***** MATERIAL SUPPLIED

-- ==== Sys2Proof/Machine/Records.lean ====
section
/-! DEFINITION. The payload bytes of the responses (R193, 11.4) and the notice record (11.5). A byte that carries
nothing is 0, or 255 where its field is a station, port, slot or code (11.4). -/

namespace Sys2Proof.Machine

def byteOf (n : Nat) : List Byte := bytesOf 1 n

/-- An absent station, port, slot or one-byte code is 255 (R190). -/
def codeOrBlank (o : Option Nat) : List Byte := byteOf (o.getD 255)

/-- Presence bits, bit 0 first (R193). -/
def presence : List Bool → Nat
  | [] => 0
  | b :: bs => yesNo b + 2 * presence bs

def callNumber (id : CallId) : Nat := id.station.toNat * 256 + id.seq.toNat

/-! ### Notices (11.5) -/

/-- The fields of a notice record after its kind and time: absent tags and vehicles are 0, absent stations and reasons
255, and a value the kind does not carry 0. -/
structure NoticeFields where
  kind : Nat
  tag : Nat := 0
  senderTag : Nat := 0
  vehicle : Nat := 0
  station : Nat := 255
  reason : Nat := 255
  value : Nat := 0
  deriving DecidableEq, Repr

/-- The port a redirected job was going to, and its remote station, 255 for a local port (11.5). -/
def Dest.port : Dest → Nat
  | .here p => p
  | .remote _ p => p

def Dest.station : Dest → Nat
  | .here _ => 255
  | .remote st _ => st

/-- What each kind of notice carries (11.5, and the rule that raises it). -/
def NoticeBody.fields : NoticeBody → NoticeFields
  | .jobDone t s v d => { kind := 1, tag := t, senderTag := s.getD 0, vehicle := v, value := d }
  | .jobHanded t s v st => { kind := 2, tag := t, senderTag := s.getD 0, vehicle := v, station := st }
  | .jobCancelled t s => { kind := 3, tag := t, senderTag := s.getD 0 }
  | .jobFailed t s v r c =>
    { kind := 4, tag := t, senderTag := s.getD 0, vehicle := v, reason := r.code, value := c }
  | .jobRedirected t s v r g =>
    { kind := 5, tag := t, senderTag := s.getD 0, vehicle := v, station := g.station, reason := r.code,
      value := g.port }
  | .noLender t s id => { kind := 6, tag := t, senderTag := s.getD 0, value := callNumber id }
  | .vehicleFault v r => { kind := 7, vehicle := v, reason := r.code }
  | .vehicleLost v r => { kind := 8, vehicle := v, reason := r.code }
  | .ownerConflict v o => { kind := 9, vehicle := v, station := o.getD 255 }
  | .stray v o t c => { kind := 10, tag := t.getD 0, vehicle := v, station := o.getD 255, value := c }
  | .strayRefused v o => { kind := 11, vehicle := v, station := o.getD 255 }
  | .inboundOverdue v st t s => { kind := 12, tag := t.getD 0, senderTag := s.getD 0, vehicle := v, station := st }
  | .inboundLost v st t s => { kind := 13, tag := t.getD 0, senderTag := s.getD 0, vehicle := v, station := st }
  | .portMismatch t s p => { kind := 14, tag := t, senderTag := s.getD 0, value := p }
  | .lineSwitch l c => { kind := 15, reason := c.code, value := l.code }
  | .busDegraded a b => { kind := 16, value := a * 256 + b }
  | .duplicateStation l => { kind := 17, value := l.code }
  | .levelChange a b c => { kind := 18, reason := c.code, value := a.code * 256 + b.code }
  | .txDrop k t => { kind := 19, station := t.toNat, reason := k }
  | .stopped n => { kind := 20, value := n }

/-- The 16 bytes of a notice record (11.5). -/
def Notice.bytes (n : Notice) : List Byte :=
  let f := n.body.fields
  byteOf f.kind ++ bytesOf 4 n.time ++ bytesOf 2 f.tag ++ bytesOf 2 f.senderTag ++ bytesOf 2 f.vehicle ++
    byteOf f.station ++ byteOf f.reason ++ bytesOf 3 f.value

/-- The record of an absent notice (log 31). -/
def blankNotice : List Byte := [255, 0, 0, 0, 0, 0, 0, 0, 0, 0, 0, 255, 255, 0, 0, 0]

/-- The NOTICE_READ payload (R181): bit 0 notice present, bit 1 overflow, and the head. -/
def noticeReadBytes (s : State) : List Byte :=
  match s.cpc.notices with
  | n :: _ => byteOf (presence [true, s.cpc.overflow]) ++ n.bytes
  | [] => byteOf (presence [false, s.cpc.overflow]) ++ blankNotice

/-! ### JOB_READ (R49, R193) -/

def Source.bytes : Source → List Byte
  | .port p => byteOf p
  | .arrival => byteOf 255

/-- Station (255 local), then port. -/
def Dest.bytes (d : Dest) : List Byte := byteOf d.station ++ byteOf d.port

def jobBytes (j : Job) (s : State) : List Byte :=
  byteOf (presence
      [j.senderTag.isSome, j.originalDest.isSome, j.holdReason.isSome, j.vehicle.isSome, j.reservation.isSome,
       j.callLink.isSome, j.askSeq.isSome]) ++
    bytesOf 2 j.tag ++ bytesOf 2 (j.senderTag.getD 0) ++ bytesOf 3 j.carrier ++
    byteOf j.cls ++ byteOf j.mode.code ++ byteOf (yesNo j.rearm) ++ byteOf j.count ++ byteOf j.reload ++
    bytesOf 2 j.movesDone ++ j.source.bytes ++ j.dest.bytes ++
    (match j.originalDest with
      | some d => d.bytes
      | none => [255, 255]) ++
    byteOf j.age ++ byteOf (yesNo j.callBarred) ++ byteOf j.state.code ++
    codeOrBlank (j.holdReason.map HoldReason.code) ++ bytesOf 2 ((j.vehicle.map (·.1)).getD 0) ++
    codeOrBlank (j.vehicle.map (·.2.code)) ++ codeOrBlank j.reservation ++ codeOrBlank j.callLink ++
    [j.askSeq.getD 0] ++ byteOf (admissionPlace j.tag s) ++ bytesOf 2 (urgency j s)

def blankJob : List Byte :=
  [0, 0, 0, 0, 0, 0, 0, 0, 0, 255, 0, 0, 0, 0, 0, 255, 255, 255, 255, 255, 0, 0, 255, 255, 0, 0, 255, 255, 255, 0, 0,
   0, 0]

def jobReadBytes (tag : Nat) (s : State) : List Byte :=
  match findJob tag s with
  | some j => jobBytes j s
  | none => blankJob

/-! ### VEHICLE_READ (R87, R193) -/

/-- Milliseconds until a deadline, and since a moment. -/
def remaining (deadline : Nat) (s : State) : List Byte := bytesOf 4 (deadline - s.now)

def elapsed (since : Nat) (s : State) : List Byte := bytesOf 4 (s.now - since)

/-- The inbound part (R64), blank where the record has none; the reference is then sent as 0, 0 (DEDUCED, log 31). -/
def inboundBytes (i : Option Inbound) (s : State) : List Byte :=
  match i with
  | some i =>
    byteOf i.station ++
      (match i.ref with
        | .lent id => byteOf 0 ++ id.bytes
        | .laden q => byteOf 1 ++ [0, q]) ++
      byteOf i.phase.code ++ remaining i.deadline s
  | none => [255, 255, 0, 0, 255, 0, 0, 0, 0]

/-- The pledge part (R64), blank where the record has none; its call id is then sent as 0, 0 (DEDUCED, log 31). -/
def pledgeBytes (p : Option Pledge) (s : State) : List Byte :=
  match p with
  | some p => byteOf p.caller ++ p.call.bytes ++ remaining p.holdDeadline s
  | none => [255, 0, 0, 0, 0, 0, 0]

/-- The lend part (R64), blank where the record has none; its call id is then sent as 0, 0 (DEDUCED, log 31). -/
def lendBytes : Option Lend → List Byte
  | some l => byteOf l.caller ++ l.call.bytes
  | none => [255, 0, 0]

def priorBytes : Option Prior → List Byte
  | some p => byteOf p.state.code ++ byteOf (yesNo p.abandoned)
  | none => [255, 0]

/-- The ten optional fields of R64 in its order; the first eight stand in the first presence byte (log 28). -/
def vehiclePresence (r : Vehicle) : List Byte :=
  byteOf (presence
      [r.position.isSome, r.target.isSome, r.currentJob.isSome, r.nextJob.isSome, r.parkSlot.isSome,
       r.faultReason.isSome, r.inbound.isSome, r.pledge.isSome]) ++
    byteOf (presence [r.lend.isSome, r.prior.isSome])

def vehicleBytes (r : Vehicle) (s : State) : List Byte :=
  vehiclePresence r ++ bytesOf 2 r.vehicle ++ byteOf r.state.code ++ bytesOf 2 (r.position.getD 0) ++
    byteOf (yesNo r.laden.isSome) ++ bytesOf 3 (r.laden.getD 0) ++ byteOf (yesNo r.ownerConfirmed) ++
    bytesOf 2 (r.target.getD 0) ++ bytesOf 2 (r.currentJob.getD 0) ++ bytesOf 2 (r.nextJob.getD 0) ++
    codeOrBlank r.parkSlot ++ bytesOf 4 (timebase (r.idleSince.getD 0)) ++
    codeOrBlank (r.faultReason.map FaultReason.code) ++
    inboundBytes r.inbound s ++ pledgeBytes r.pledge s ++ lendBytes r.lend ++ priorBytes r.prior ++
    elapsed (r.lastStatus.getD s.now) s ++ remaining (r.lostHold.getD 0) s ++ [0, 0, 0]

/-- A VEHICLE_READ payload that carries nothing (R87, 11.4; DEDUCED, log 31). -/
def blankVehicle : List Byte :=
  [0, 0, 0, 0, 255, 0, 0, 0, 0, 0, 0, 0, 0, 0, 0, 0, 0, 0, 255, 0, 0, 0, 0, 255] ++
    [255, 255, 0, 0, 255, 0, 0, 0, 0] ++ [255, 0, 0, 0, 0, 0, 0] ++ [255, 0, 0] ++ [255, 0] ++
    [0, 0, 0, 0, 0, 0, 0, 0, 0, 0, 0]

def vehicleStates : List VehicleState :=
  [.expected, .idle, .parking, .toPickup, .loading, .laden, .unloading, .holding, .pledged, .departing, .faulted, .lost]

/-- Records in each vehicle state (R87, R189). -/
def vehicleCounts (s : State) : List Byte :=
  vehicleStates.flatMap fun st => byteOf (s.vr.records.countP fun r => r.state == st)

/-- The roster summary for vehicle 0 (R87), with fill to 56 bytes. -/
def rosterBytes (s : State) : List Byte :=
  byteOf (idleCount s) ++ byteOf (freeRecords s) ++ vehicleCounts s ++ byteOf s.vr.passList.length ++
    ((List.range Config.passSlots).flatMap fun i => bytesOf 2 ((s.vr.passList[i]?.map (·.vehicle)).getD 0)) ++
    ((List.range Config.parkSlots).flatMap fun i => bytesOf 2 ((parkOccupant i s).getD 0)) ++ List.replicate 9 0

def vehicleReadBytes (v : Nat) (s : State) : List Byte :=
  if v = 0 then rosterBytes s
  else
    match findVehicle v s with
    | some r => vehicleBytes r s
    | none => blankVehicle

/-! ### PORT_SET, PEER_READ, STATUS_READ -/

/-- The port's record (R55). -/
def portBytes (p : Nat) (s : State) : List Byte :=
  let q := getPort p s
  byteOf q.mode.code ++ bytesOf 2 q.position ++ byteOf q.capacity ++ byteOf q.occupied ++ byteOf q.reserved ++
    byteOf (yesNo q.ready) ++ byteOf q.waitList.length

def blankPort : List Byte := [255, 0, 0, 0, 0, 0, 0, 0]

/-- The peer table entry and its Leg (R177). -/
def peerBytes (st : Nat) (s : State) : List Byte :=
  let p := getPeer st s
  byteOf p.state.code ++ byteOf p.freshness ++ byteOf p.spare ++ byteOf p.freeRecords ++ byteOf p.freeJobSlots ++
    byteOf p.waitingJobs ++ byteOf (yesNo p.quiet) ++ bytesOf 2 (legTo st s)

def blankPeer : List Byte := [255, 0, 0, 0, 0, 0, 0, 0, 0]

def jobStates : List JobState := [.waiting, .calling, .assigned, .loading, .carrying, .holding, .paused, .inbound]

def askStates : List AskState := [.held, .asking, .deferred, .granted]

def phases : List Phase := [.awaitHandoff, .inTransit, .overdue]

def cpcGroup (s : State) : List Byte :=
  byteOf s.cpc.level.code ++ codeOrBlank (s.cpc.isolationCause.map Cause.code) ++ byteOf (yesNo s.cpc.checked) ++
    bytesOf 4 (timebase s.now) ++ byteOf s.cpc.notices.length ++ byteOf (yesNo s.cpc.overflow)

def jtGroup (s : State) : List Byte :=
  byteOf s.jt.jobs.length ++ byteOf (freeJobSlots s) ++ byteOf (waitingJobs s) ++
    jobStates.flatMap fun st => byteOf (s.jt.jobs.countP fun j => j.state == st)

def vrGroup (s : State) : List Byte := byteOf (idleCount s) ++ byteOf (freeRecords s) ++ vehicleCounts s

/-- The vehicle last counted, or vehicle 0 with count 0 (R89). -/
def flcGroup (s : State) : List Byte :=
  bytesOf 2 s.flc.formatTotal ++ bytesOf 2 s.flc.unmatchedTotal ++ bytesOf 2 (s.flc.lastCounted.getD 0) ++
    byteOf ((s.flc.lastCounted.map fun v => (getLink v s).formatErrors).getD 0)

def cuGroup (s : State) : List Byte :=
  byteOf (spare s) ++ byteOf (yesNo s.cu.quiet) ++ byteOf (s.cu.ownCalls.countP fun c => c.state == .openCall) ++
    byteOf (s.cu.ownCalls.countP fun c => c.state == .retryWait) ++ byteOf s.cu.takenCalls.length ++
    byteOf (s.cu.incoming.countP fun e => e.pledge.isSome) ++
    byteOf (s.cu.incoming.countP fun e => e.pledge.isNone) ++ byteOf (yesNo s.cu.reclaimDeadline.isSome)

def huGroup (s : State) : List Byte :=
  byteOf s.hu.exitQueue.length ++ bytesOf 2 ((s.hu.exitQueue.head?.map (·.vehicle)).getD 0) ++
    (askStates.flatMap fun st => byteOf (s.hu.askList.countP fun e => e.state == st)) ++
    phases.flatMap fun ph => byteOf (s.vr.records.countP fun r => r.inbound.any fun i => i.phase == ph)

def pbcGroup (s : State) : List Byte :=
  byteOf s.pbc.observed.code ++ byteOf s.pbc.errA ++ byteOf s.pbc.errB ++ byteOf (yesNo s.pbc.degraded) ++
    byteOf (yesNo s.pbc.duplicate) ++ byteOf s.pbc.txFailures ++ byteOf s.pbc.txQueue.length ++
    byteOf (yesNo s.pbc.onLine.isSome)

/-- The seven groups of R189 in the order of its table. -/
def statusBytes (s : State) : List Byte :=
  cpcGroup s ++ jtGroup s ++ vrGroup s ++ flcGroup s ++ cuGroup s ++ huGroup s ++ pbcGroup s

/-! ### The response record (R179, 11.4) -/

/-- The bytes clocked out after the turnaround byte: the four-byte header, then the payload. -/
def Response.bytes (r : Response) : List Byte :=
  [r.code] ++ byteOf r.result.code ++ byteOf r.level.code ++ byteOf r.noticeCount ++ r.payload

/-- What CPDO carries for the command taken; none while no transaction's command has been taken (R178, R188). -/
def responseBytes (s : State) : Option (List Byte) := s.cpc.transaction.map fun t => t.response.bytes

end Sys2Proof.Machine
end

**********
***** MATERIAL SUPPLIED

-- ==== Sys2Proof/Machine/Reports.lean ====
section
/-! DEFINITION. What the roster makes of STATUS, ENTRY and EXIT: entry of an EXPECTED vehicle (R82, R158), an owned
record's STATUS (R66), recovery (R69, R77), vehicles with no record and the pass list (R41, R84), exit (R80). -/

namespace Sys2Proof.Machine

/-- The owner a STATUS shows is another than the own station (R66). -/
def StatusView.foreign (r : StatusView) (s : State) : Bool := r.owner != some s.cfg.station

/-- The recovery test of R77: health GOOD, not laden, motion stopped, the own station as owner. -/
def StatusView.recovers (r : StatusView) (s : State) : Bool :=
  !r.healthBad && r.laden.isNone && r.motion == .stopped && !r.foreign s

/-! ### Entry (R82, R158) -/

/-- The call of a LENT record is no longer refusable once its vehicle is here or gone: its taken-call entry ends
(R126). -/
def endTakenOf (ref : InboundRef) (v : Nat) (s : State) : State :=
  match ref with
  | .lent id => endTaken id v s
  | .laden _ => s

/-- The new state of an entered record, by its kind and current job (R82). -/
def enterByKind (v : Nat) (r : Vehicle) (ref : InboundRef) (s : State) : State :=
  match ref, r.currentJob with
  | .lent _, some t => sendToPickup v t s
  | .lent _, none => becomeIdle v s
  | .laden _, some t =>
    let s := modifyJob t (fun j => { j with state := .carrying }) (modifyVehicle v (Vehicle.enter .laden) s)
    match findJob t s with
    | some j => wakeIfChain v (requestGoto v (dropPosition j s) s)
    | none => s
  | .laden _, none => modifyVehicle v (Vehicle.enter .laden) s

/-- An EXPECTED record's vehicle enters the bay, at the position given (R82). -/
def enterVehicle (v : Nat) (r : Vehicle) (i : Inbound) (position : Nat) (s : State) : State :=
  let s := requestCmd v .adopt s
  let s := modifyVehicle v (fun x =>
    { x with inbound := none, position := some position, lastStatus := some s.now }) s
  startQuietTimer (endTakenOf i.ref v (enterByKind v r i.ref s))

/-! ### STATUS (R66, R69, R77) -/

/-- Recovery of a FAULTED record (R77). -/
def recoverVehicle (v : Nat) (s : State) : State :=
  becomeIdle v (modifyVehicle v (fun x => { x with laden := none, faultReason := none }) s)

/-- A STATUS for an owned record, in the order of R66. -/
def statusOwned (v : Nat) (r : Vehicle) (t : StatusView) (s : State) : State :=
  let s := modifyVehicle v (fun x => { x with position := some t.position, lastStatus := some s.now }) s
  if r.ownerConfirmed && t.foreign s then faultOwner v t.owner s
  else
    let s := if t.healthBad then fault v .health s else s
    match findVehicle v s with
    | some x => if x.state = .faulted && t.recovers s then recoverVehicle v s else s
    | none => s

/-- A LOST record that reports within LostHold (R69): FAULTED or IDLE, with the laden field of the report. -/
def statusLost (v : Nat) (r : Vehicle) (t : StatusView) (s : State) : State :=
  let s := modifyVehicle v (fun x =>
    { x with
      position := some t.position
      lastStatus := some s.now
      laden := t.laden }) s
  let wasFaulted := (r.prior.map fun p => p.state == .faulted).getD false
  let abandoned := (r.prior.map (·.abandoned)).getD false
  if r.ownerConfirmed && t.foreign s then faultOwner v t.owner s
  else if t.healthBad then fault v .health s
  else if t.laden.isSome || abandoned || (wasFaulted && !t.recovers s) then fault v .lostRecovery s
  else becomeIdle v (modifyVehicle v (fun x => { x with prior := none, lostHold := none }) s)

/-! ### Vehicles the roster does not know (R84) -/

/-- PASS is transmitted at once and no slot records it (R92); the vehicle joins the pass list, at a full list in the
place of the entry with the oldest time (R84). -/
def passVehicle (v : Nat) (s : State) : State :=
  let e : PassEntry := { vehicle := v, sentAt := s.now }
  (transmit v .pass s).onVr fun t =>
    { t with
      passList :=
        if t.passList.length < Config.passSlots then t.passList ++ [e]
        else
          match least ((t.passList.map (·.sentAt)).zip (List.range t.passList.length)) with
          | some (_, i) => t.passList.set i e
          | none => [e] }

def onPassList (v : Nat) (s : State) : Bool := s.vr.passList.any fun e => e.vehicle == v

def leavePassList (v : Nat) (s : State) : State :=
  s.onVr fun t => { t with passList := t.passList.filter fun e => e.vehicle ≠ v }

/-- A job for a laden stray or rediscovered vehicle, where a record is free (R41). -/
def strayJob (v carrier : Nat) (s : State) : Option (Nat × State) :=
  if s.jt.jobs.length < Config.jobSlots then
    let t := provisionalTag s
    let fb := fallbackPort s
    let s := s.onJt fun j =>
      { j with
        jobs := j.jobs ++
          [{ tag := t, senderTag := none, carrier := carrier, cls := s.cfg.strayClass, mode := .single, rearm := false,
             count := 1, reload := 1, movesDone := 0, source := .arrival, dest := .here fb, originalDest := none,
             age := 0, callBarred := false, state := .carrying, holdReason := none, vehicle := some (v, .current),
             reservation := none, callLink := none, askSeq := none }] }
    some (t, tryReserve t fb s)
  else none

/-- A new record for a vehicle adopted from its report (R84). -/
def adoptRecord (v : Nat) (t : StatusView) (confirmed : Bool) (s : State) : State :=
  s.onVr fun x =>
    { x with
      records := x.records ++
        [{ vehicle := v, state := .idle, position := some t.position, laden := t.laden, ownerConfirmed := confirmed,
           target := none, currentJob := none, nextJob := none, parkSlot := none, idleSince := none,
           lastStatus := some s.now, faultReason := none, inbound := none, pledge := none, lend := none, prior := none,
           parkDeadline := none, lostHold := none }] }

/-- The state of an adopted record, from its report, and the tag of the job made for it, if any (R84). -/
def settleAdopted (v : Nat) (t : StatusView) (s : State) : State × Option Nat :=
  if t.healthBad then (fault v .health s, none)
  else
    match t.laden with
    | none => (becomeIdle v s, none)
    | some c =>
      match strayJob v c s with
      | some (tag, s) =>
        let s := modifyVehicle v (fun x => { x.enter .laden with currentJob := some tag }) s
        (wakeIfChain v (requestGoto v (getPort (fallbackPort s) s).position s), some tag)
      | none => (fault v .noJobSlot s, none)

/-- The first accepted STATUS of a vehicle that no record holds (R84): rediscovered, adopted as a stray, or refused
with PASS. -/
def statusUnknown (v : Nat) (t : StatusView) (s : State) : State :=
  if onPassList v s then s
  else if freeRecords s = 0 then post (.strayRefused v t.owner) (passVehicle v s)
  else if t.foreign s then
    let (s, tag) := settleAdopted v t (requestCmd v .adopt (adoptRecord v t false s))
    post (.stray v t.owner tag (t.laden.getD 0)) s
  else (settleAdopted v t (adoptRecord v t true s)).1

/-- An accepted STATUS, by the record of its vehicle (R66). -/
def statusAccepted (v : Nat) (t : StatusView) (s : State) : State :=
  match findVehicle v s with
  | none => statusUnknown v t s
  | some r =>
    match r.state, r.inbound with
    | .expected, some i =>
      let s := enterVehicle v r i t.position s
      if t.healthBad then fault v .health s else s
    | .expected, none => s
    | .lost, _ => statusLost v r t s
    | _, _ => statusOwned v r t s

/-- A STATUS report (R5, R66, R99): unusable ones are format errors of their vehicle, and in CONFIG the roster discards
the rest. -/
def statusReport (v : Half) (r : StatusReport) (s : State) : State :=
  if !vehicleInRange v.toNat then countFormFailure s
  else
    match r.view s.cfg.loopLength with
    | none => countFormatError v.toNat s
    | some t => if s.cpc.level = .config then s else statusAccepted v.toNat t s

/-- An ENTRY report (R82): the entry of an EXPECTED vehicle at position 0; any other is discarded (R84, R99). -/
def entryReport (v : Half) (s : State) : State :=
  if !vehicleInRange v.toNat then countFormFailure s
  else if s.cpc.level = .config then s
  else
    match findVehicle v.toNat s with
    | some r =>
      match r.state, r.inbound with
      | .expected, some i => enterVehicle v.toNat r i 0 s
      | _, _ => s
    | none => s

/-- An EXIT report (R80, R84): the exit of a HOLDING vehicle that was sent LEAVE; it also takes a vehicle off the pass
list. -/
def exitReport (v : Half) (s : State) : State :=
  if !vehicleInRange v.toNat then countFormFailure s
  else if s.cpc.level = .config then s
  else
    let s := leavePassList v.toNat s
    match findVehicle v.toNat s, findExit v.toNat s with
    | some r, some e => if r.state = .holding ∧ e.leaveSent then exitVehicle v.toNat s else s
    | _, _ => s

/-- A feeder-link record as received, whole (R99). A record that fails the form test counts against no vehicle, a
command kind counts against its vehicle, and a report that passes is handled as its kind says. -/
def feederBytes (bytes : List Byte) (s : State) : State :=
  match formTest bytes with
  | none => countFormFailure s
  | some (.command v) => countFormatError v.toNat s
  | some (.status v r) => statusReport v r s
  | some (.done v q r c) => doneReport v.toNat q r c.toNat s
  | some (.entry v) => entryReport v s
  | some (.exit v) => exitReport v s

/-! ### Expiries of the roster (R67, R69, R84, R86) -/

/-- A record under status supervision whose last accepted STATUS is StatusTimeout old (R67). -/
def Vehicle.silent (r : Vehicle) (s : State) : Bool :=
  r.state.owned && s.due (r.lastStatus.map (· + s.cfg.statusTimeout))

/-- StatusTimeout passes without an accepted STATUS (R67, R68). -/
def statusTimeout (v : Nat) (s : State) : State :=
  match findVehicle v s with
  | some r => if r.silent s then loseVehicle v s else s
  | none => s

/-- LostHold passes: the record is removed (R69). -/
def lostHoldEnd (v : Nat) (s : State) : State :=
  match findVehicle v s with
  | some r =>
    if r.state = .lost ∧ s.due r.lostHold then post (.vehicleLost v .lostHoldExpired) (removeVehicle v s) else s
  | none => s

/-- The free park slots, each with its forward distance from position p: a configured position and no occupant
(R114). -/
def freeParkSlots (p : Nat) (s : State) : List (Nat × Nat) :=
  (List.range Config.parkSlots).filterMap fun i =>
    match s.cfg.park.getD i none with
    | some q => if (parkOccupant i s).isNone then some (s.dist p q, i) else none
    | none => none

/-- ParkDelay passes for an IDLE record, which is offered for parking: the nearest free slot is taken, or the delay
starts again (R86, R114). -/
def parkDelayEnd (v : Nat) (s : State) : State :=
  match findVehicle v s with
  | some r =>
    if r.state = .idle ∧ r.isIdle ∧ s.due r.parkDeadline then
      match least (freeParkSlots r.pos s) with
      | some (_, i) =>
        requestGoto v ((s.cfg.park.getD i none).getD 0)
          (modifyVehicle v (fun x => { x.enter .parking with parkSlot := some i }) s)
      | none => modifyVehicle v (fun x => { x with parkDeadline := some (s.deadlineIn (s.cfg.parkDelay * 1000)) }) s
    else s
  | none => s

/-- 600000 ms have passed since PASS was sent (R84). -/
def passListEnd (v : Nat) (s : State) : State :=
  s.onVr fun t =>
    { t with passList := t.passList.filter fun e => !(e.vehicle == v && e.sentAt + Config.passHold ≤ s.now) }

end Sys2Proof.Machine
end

**********
***** MATERIAL SUPPLIED

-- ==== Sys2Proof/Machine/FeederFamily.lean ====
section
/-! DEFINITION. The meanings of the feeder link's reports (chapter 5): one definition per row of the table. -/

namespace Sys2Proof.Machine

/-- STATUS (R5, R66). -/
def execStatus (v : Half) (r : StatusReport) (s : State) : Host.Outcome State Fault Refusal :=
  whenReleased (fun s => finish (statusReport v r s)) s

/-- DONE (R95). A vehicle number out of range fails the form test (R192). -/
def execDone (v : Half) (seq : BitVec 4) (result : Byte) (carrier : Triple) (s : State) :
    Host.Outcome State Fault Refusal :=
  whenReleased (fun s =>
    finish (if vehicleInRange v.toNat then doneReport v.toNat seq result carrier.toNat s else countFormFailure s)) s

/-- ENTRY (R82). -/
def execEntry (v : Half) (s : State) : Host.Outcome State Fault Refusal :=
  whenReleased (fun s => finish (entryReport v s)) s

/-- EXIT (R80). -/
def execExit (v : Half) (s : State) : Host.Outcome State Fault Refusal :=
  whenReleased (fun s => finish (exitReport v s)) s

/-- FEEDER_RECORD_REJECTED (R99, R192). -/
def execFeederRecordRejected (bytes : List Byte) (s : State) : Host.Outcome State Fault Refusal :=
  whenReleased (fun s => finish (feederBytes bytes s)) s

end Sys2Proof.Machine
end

**********

__TASK INSTRUCTIONS__: From the records above, transcribe without alteration every line from the one with "-- ==== Sys2Proof/Machine/Records.lean" to the one with "Notices (11.5) -/", inclusive.

__SOLUTION__:
-- ==== Sys2Proof/Machine/Records.lean ====
section
/-! DEFINITION. The payload bytes of the responses (R193, 11.4) and the notice record (11.5). A byte that carries
nothing is 0, or 255 where its field is a station, port, slot or code (11.4). -/

namespace Sys2Proof.Machine

def byteOf (n : Nat) : List Byte := bytesOf 1 n

/-- An absent station, port, slot or one-byte code is 255 (R190). -/
def codeOrBlank (o : Option Nat) : List Byte := byteOf (o.getD 255)

/-- Presence bits, bit 0 first (R193). -/
def presence : List Bool → Nat
  | [] => 0
  | b :: bs => yesNo b + 2 * presence bs

def callNumber (id : CallId) : Nat := id.station.toNat * 256 + id.seq.toNat

/-! ### Notices (11.5) -/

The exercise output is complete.